Alto Adige – 2.6.2003
A giudicare dalla data, il 2 giugno, qualcuno potrebbe scambiarla per una commemorazione. Il ricordo di quel secondo giorno di giugno del 1946 quando gli italiani scelsero, con una maggioranza non larghissima, in occasione di un referendum istituzionale, di dare il benservito alla monarchia e di inaugurare lo stato repubblicano.
Fosse solo il ricordo di quell’evento sarebbe, tutto sommato, ben poca cosa. Si tratta piuttosto di un appello che non ha necessariamente a che fare con la forma istituzionale di uno stato. È il ribadire che le istituzioni sono “cosa pubblica” (res publica) e non “cosa privata”. È evidente l’attualità di questa semplice (e quasi banale) idea, in un momento in cui più d’uno ha la tendenza a piegare ai propri interessi privati gli organi costituzionali, i poteri dello stato e la politica tout court.
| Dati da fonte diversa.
-- ==== Sys2Proof/Laws/State.lean ====
section
/-! SUPPORT. What each update of the state leaves: one lemma for each update and each field that it does not write, and what the
accessors of a table show after an entry has been written. -/

namespace Sys2Proof.Machine

/-! ### State.at -/

@[simp] theorem State.at_pending (s : State) (t : Time) : (s.at t).pending = s.pending := rfl
@[simp] theorem State.at_free (s : State) (t : Time) : (s.at t).free = s.free := rfl
@[simp] theorem State.at_small (s : State) (t : Time) : (s.at t).small = s.small := rfl
@[simp] theorem State.at_rdata (s : State) (t : Time) : (s.at t).rdata = s.rdata := rfl
@[simp] theorem State.at_regs (s : State) (t : Time) : (s.at t).regs = s.regs := rfl
@[simp] theorem State.at_eff (s : State) (t : Time) : (s.at t).eff = s.eff := rfl
@[simp] theorem State.at_raised (s : State) (t : Time) : (s.at t).raised = s.raised := rfl
@[simp] theorem State.at_errs (s : State) (t : Time) : (s.at t).errs = s.errs := rfl
@[simp] theorem State.at_errNum (s : State) (t : Time) : (s.at t).errNum = s.errNum := rfl
@[simp] theorem State.at_frame (s : State) (t : Time) : (s.at t).frame = s.frame := rfl
@[simp] theorem State.at_ports (s : State) (t : Time) : (s.at t).ports = s.ports := rfl
@[simp] theorem State.at_chans (s : State) (t : Time) : (s.at t).chans = s.chans := rfl
@[simp] theorem State.at_regionS (s : State) (t : Time) : (s.at t).regionS = s.regionS := rfl
@[simp] theorem State.at_regionA (s : State) (t : Time) : (s.at t).regionA = s.regionA := rfl
@[simp] theorem State.at_dmapS (s : State) (t : Time) : (s.at t).dmapS = s.dmapS := rfl
@[simp] theorem State.at_dmapA (s : State) (t : Time) : (s.at t).dmapA = s.dmapA := rfl
@[simp] theorem State.at_rows (s : State) (t : Time) : (s.at t).rows = s.rows := rfl
@[simp] theorem State.at_wms (s : State) (t : Time) : (s.at t).wms = s.wms := rfl
@[simp] theorem State.at_xbar (s : State) (t : Time) : (s.at t).xbar = s.xbar := rfl
@[simp] theorem State.at_cluIn (s : State) (t : Time) : (s.at t).cluIn = s.cluIn := rfl
@[simp] theorem State.at_wmIn (s : State) (t : Time) : (s.at t).wmIn = s.wmIn := rfl
@[simp] theorem State.at_spikes (s : State) (t : Time) : (s.at t).spikes = s.spikes := rfl
@[simp] theorem State.at_time (s : State) (t : Time) : (s.at t).time = s.time := rfl
@[simp] theorem State.at_reports (s : State) (t : Time) : (s.at t).reports = s.reports := rfl
@[simp] theorem State.at_queues (s : State) (t : Time) : (s.at t).queues = s.queues := rfl
@[simp] theorem State.at_ha (s : State) (t : Time) : (s.at t).ha = s.ha := rfl
@[simp] theorem State.at_lastMsi (s : State) (t : Time) : (s.at t).lastMsi = s.lastMsi := rfl
@[simp] theorem State.at_irqErr (s : State) (t : Time) : (s.at t).irqErr = s.irqErr := rfl
@[simp] theorem State.at_irqCast (s : State) (t : Time) : (s.at t).irqCast = s.irqCast := rfl
@[simp] theorem State.at_irqBind (s : State) (t : Time) : (s.at t).irqBind = s.irqBind := rfl
@[simp] theorem State.at_irqs (s : State) (t : Time) : (s.at t).irqs = s.irqs := rfl
@[simp] theorem State.at_outqs (s : State) (t : Time) : (s.at t).outqs = s.outqs := rfl
@[simp] theorem State.at_ring (s : State) (t : Time) : (s.at t).ring = s.ring := rfl
@[simp] theorem State.at_mast (s : State) (t : Time) : (s.at t).mast = s.mast := rfl
@[simp] theorem State.at_mastS (s : State) (t : Time) : (s.at t).mastS = s.mastS := rfl
@[simp] theorem State.at_mastA (s : State) (t : Time) : (s.at t).mastA = s.mastA := rfl
@[simp] theorem State.at_bad (s : State) (t : Time) : (s.at t).bad = s.bad := rfl
@[simp] theorem State.at_suspect (s : State) (t : Time) : (s.at t).suspect = s.suspect := rfl
@[simp] theorem State.at_decodes (s : State) (t : Time) : (s.at t).decodes = s.decodes := rfl
@[simp] theorem State.at_flips (s : State) (t : Time) : (s.at t).flips = s.flips := rfl
@[simp] theorem State.at_merges (s : State) (t : Time) : (s.at t).merges = s.merges := rfl
@[simp] theorem State.at_cores (s : State) (t : Time) : (s.at t).cores = s.cores := rfl
@[simp] theorem State.at_clus (s : State) (t : Time) : (s.at t).clus = s.clus := rfl
@[simp] theorem State.at_filter (s : State) (t : Time) : (s.at t).filter = s.filter := rfl
@[simp] theorem State.at_hostLines (s : State) (t : Time) : (s.at t).hostLines = s.hostLines := rfl
@[simp] theorem State.at_world (s : State) (t : Time) : (s.at t).world = s.world := rfl
@[simp] theorem State.at_ucode (s : State) (t : Time) : (s.at t).ucode = s.ucode := rfl
@[simp] theorem State.at_gc (s : State) (t : Time) : (s.at t).gc = s.gc := rfl
@[simp] theorem State.at_flash (s : State) (t : Time) : (s.at t).flash = s.flash := rfl
@[simp] theorem State.at_memActive (s : State) (t : Time) : (s.at t).memActive = s.memActive := rfl
@[simp] theorem State.at_pwr (s : State) (t : Time) : (s.at t).pwr = s.pwr := rfl
@[simp] theorem State.at_fuses (s : State) (t : Time) : (s.at t).fuses = s.fuses := rfl
@[simp] theorem State.at_boot (s : State) (t : Time) : (s.at t).boot = s.boot := rfl
@[simp] theorem State.at_spdm (s : State) (t : Time) : (s.at t).spdm = s.spdm := rfl
@[simp] theorem State.at_cxl (s : State) (t : Time) : (s.at t).cxl = s.cxl := rfl
@[simp] theorem State.at_mem (s : State) (t : Time) : (s.at t).mem = s.mem := rfl
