/-- A word of a later frame waits for it. -/
theorem hitDecodeReply_held (hc : (s.port (h.unit % 512)).closed = true) (later : s.stopFine ≤ x) :
    Completes (.hitDecodeReply t reply) s fun u => Replied s u 0 h ∧
      u.port (h.unit % 512) = { s.port (h.unit % 512) with held := (s.port (h.unit % 512)).held ++ [(x, w)] } ∧ u.rows = s.rows := by
  have hp : h.unit % 512 < 512 := Nat.mod_lt _ (by decide)
  have hv := s.takesReply_replied t 0 h.job
  have e := execHitDecodeReply_one (t := t) hf h1 hl
  rw [← hw, ← hx] at e
  have hport : (s.replied t 0 h.job).port (h.unit % 512) = s.port (h.unit % 512) := hv.port _
  have hr : (s.replied t 0 h.job).replyWord (h.unit % 512) x w = (s.replied t 0 h.job).setPort (h.unit % 512)
      { s.port (h.unit % 512) with held := (s.port (h.unit % 512)).held ++ [(x, w)] } := by
    rw [State.replyWord, hport, if_pos hc, if_neg (by rw [(hv.sameTimes hp).stopFine]; exact not_lt.2 later)]
    beta_reduce
    rw [hport]
  refine ⟨_, e, ?_⟩
  dsimp only
  rw [hr, State.port_setPort, if_pos rfl, if_pos hc, State.port_setPort, if_pos rfl]
  exact ⟨replied_of_same rfl rfl rfl, rfl, hv.rows⟩

/-- A TIME word that passes moves the port time, which goes to the row. -/
theorem hitDecodeReply_time (hc : (s.port (h.unit % 512)).closed = false) (ht : bf w 63 56 = 0x12)
    (hpass : s.classify (h.unit % 512) x = .pass) :
    Completes (.hitDecodeReply t reply) s fun u => Replied s u 0 h ∧ (u.port (h.unit % 512)).portTime = some x ∧
      (u.row (h.unit % 512 / 16)).inbox = insertDue (t + 3 * stitchT, h.unit % 512 % 16, .time ((x - s.startFine) * 16).toNat)
        (s.row (h.unit % 512 / 16)).inbox := by
  have hp : h.unit % 512 < 512 := Nat.mod_lt _ (by decide)
  have hv := s.takesReply_replied t 0 h.job
  have e := execHitDecodeReply_one (t := t) hf h1 hl
  rw [← hw, ← hx] at e
  have hport : (s.replied t 0 h.job).port (h.unit % 512) = s.port (h.unit % 512) := hv.port _
  have hclass := ((hv.sameTimes hp).classify (congrArg PortSt.portTime hport) x).trans hpass
  have hr : (s.replied t 0 h.job).replyWord (h.unit % 512) x w = (s.replied t 0 h.job).advance (h.unit % 512) x := by
    rw [State.replyWord, hport, if_neg (ne_true_of_eq_false hc), hclass]
    exact if_pos ht
  have htime : ((s.replied t 0 h.job).advance (h.unit % 512) x).reportTime (h.unit % 512) 3 =
      ((s.replied t 0 h.job).advance (h.unit % 512) x).portToRow (h.unit % 512) 3 (.time ((x - s.startFine) * 16).toNat) := by
    rw [State.reportTime, State.advance, State.port_setPort, if_pos rfl]
    dsimp only
    rw [((hv.sameTimes hp).setPort _ _).startFine]
    rfl
  refine ⟨_, e, ?_⟩
  dsimp only
  rw [hr, htime, if_neg (by rw [State.advance, State.port_setPort, if_pos rfl, hport]; exact ne_true_of_eq_false hc)]
  refine ⟨replied_of_same rfl rfl rfl, ?_, ?_⟩
  · rw [State.port_portToRow, State.advance, State.port_setPort, if_pos rfl]
  · rw [State.row_portToRow, State.advance, State.row_setPort_other, State.setPort_now, hv.now, hv.row]
    rfl

end

theorem linkCalReply_sets (hf : s.haFind 6 reply = some h) : Completes (.linkCalReply t reply) s fun u =>
    u.field (oPort (h.unit % 512) 0x18) 23 0 = bf (reply.getD 1 0) 23 0 ∧ u.mem = s.mem ∧
    SameRegs (fun o => o = oPort (h.unit % 512) 0x18 ∨ o = oQidx (s.field (oQue 0x60) 46 32)) s u := by
  have hq : ((s.at t).cqTake 6).haFind 6 reply = some h := ((s.at t).haFind_cqTake 6 reply).trans hf
  have hv := s.takesReply_replied t 6 h.job
  have e : exec (.linkCalReply t reply) s =
      .next ((s.replied t 6 h.job).setField (oPort (h.unit % 512) 0x18) 23 0 (bf (reply.getD 1 0) 23 0)) := by
    show execLinkCalReply t reply s = _
    rw [execLinkCalReply, hq]
    rfl
  refine ⟨_, e, ?_, hv.mem, fun o ho => ?_⟩
  · rw [State.field_setField_self _ _ _ (by decide) (by decide)]
    exact Nat.mod_eq_of_lt (bf_lt ..)
  · obtain ⟨h1, h2⟩ := not_or.1 ho
    rw [State.reg_setField, if_neg h1]
    exact hv.reg o h2

end

end Sys2Proof.Machine
end

section
/-! PROOFS. Replies of F1 and F3: words and watermarks of a row, the values of a slot (O52). -/

namespace Sys2Proof.Machine

open Sys2Proof.Claims

/-! ### Hits that the voter of the host emits (R115)

Lines that are written leave a row's selected hits as they are. -/

theorem State.picked_writeLine (s : State) (r : Nat) (last stop : Bool) : ((s.writeLine r last stop).row r).picked = (s.row r).picked := by
  unfold State.writeLine
  dsimp only
  split
  · rfl
  · rw [State.row_setRow, if_pos rfl]
    split
    · rw [State.row_setField_other]
      exact congrArg (fun l => (sget RowSt.reset r l).picked) ((State.Traffic.refl s).memPutBy.histIndex ..).rows
    · rfl

theorem State.picked_fullLines (s : State) (r n : Nat) : ((s.fullLines r n).row r).picked = (s.row r).picked := by
  induction n generalizing s with
  | zero => rfl
  | succ n ih =>
    rw [State.fullLines]
    split
    · rw [ih, State.picked_writeLine]
    · rfl

theorem State.picked_emit (s : State) (r : Nat) (x : RowHit) : ((s.emit r x).row r).picked = (s.row r).picked := by
  rw [State.emit, State.lineAdd, State.row_setRow, if_pos rfl]
  exact State.picked_fullLines ..

/-- A line that is not full is not written. -/
theorem State.mem_emit {s : State} {r : Nat} (x : RowHit) (h : (s.row r).line.length < 7) : (s.emit r x).mem = s.mem := by
  rw [State.emit, State.lineAdd, show ((s.bump (oRow r 0x100)).row r).line.length / 7 = 0 from Nat.div_eq_of_lt h]
  rfl

section
variable {t : Time} {reply : List Word} {s : State} {h : HaJob}

/-! ### F1 (Table 14.9) -/

theorem orderingReply_watermarks (hf : s.haFind 1 reply = some h) (h1 : bf (reply.headD 0) 55 52 = 1) :
    Completes (.orderingReply t reply) s fun u =>
      Replied s u 1 h ∧ (u.row (h.unit % 32)).haPw = bf (reply.getD 3 0) 27 0 ∧
      sget 0 (bf (reply.getD 1 0) 5 0) (u.row (h.unit % 32)).haFw = bf (reply.getD 2 0) 27 0 := by
  have hq : ((s.at t).cqTake 1).haFind 1 reply = some h := ((s.at t).haFind_cqTake 1 reply).trans hf
  have e : exec (.orderingReply t reply) s = .next ((s.replied t 1 h.job).setRow (h.unit % 32)
      { (s.replied t 1 h.job).row (h.unit % 32) with
        haPw := bf (reply.getD 3 0) 27 0,
        haFw := sset 0 (bf (reply.getD 1 0) 5 0) (bf (reply.getD 2 0) 27 0) ((s.replied t 1 h.job).row (h.unit % 32)).haFw }) := by
    show execOrderingReply t reply s = _
    rw [execOrderingReply, hq]
    exact if_pos h1
  refine ⟨_, e, replied_of_same rfl rfl rfl, ?_⟩
  rw [State.row_setRow, if_pos rfl]
  exact ⟨rfl, sget_sset_self ..⟩

/-- The hit that the first word of a reply makes. -/
def State.replyHit (s : State) (t : Time) (reply : List Word) : RowHit :=
  { key := wordKey (reply.getD 1 0), stream := bf (reply.getD 7 0) 4 0, seq := 0, word := reply.getD 1 0,
    region := bf (sget 0 (bf (reply.getD 1 0) 43 28) s.regionA) 11 0, behind := false, cyc := t / rowT }

/-- A word that is no hit adds nothing: only the first of these six is one. -/
theorem foldl_range_first {f : State → Nat → State} (h : ∀ s i, i ≠ 0 → i < 6 → f s i = s) (s : State) : (List.range 6).foldl f s = f s 0 := by
  show f (f (f (f (f (f s 0) 1) 2) 3) 4) 5 = f s 0
  rw [h _ 5 (by decide) (by decide), h _ 4 (by decide) (by decide), h _ 3 (by decide) (by decide), h _ 2 (by decide) (by decide),
    h _ 1 (by decide) (by decide)]

theorem orderingReply_word (hf : s.haFind 1 reply = some h) (h1 : bf (reply.headD 0) 55 52 ≠ 1)
    (hv : (s.row (h.unit % 32)).vstate ≠ 2) (hw : bf (reply.getD 1 0) 63 56 = 0x10)
    (hu : ∀ k, 2 ≤ k → k < 7 → reply.getD k 0 = uninit) (hl : reply.length = 8) :
    Completes (.orderingReply t reply) s fun u => ((s.row (h.unit % 32)).line.length < 7 → u.mem = s.mem) ∧
      ∃ x, (u.row (h.unit % 32)).picked = (s.row (h.unit % 32)).picked ++ [x] ∧ x.word = reply.getD 1 0 ∧
        x.stream = bf (reply.getD 7 0) 4 0 := by
  have hq : ((s.at t).cqTake 1).haFind 1 reply = some h := ((s.at t).haFind_cqTake 1 reply).trans hf
  have ht := s.takesReply_replied t 1 h.job
  have hrow : (s.replied t 1 h.job).row (h.unit % 32) = s.row (h.unit % 32) := ht.row _
  have word (k : Nat) (hk : k < 8) : reply.getD k uninit = reply.getD k 0 := by
    rw [List.getD_eq_getElem _ _ (hl ▸ hk), List.getD_eq_getElem _ _ (hl ▸ hk)]
  have e : exec (.orderingReply t reply) s = .next (((s.replied t 1 h.job).setRow (h.unit % 32) { s.row (h.unit % 32) with
      picked := (s.row (h.unit % 32)).picked ++ [(s.replied t 1 h.job).replyHit t reply] }).emit (h.unit % 32)
        ((s.replied t 1 h.job).replyHit t reply)) := by
    show execOrderingReply t reply s = _
    rw [execOrderingReply, hq]
    refine (if_neg h1).trans (congrArg _ ((foldl_range_first (fun v i h0 h6 => ?_) _).trans ?_))
    · dsimp only
      rw [word (i + 1) (by omega), hu (i + 1) (by omega) (by omega)]
      exact if_neg (fun hc => absurd hc.1 (by decide))
    · dsimp only
      rw [word 1 (by decide)]
      rw [hw, if_pos ⟨.inl rfl, by exact hrow ▸ hv⟩]
      rw [← State.replied, hrow]
      rfl
  refine ⟨_, e, fun hn => ?_, (s.replied t 1 h.job).replyHit t reply, ?_, rfl, rfl⟩
  · rw [State.mem_emit _ (by rw [State.row_setRow, if_pos rfl]; exact hn)]
    exact ht.mem
  · rw [State.picked_emit, State.row_setRow, if_pos rfl]

/-! ### F3 (Table 14.9) -/

/-- The values of a slot that is still open are kept for its decision. -/
theorem combineReply_open (hf : s.haFind 3 reply = some h) (h1 : h.op ≠ 1) (hk : s.mast.next ≤ bf (h.words.getD 1 0) 31 0) :
    Completes (.combineReply t reply) s fun u => Replied s u 3 h ∧
      sget [] (bf (h.words.getD 1 0) 31 0) u.mast.f3 = [reply.getD 1 0, reply.getD 2 0, reply.getD 3 0] := by
  have hq : ((s.at t).cqTake 3).haFind 3 reply = some h := ((s.at t).haFind_cqTake 3 reply).trans hf
  have hm : (s.replied t 3 h.job).mast = s.mast := (s.takesReply_replied t 3 h.job).mast
  have e : exec (.combineReply t reply) s = .next { s.replied t 3 h.job with
      mast := { (s.replied t 3 h.job).mast with
        f3 := sset [] (bf (h.words.getD 1 0) 31 0) [reply.getD 1 0, reply.getD 2 0, reply.getD 3 0] (s.replied t 3 h.job).mast.f3 } } := by
    show execCombineReply t reply s = _
    rw [execCombineReply, hq]
    exact (if_neg h1).trans (if_neg (by rw [← State.replied, hm]; exact Nat.not_lt.2 hk))
  refine ⟨_, e, replied_of_same rfl rfl rfl, ?_⟩
  dsimp only
  exact sget_sset_self ..

/-- Values for a slot already decided are stale. -/
theorem combineReply_stale (hf : s.haFind 3 reply = some h) (h1 : h.op ≠ 1) (hk : bf (h.words.getD 1 0) 31 0 < s.mast.next) :
    Completes (.combineReply t reply) s fun u => u.mast = s.mast ∧ u.mem = s.mem ∧
      (u.reg (oQue 0x210)).toNat = min (2 ^ 64 - 1) ((s.reg (oQue 0x210)).toNat + 1) := by
  have hq : ((s.at t).cqTake 3).haFind 3 reply = some h := ((s.at t).haFind_cqTake 3 reply).trans hf
  have hv := s.takesReply_replied t 3 h.job
  have e : exec (.combineReply t reply) s = .next (s.replied t 3 h.job).haStale := by
    show execCombineReply t reply s = _
    rw [execCombineReply, hq]
    exact (if_neg h1).trans (if_pos (by rw [← State.replied, hv.mast]; exact hk))
  exact ⟨_, e, hv.mast, hv.mem, hv.haStale.1⟩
Quindi più che della Repubblica come tale, la festa del 2 giugno è da intendersi come festa della Costituzione repubblicana. È curioso notare che in precedenza proprio nei primi giorni di giugno si celebrava la festa dello Statuto, ovvero della prima Costituzione del regno d’Italia, concessa da re Carlo Alberto nel 1848 ai sudditi dell’allora regno di Piemonte e poi progressivamente svuotata nei contenuti dalla dittatura fascista. In questo c’è una certa continuità. È la Costituzione che sancisce diritti e doveri dei cittadini. Elenca i principi fondamentali e gli obiettivi dello stato e poi determina gli strumenti perché essi possano trovare attuazione. È proprio sulla congruità dei mezzi atti a dare concretezza ai principi che rischia di arenarsi in questi giorni il progetto di Costituzione europea. Essa, stando alle bozze, elenca una serie di principi e di obiettivi comuni agli stati membri, ma poi – questa è la critica ad esempio di Romano Prodi – non sa (o non vuole) darsi procedure adeguate ad una loro effettiva attuazione. Sarebbero gli stessi stati europei, gelosi della propria autonomia decisionale, ad opporsi alle norme che potrebbero dare all’Europa velocità ed efficacia nelle decisioni, ovvero autorevolezza nei confronti dei suoi partner a livello planetario. Anche in questo caso è da chiedersi se l’Unione debba essere considerata “cosa pubblica” oppure “cosa privata”, utile solo in base agli interessi “privati” dei singoli stati (ed in particolare di quelli più forti).
Non basta affermare che l’Europa (secondo la bozza della nuova Costituzione) “contribuisce alla pace, alla sicurezza, allo sviluppo sostenibile della Terra, alla solidarietà e al rispetto reciproco tra i popoli, al commercio libero ed equo, all’eliminazione della povertà e alla tutela dei diritti umani, in particolare dei diritti dei minori, nonché alla rigorosa osservanza e allo sviluppo del diritto internazionale…” Bisogna che poi tali obiettivi siano (sempre secondo la bozza) “perseguiti con i mezzi appropriati”.
Se c’è qualcosa che oggi il mondo si attende dall’Europa e dagli stati che la compongono è proprio questo: un segnale nel senso dell’andare oltre agli interessi individuali o di gruppo, pur nel rispetto della dignità di ogni singolo cittadino (non solo europeo, ovviamente).
Potrebbero essere questi i contenuti della festa del due giugno: una festa della “cosa pubblica”, la festa del bene comune al di sopra del bene privato (non che il privato sia un male, ma si colloca su di un altro piano).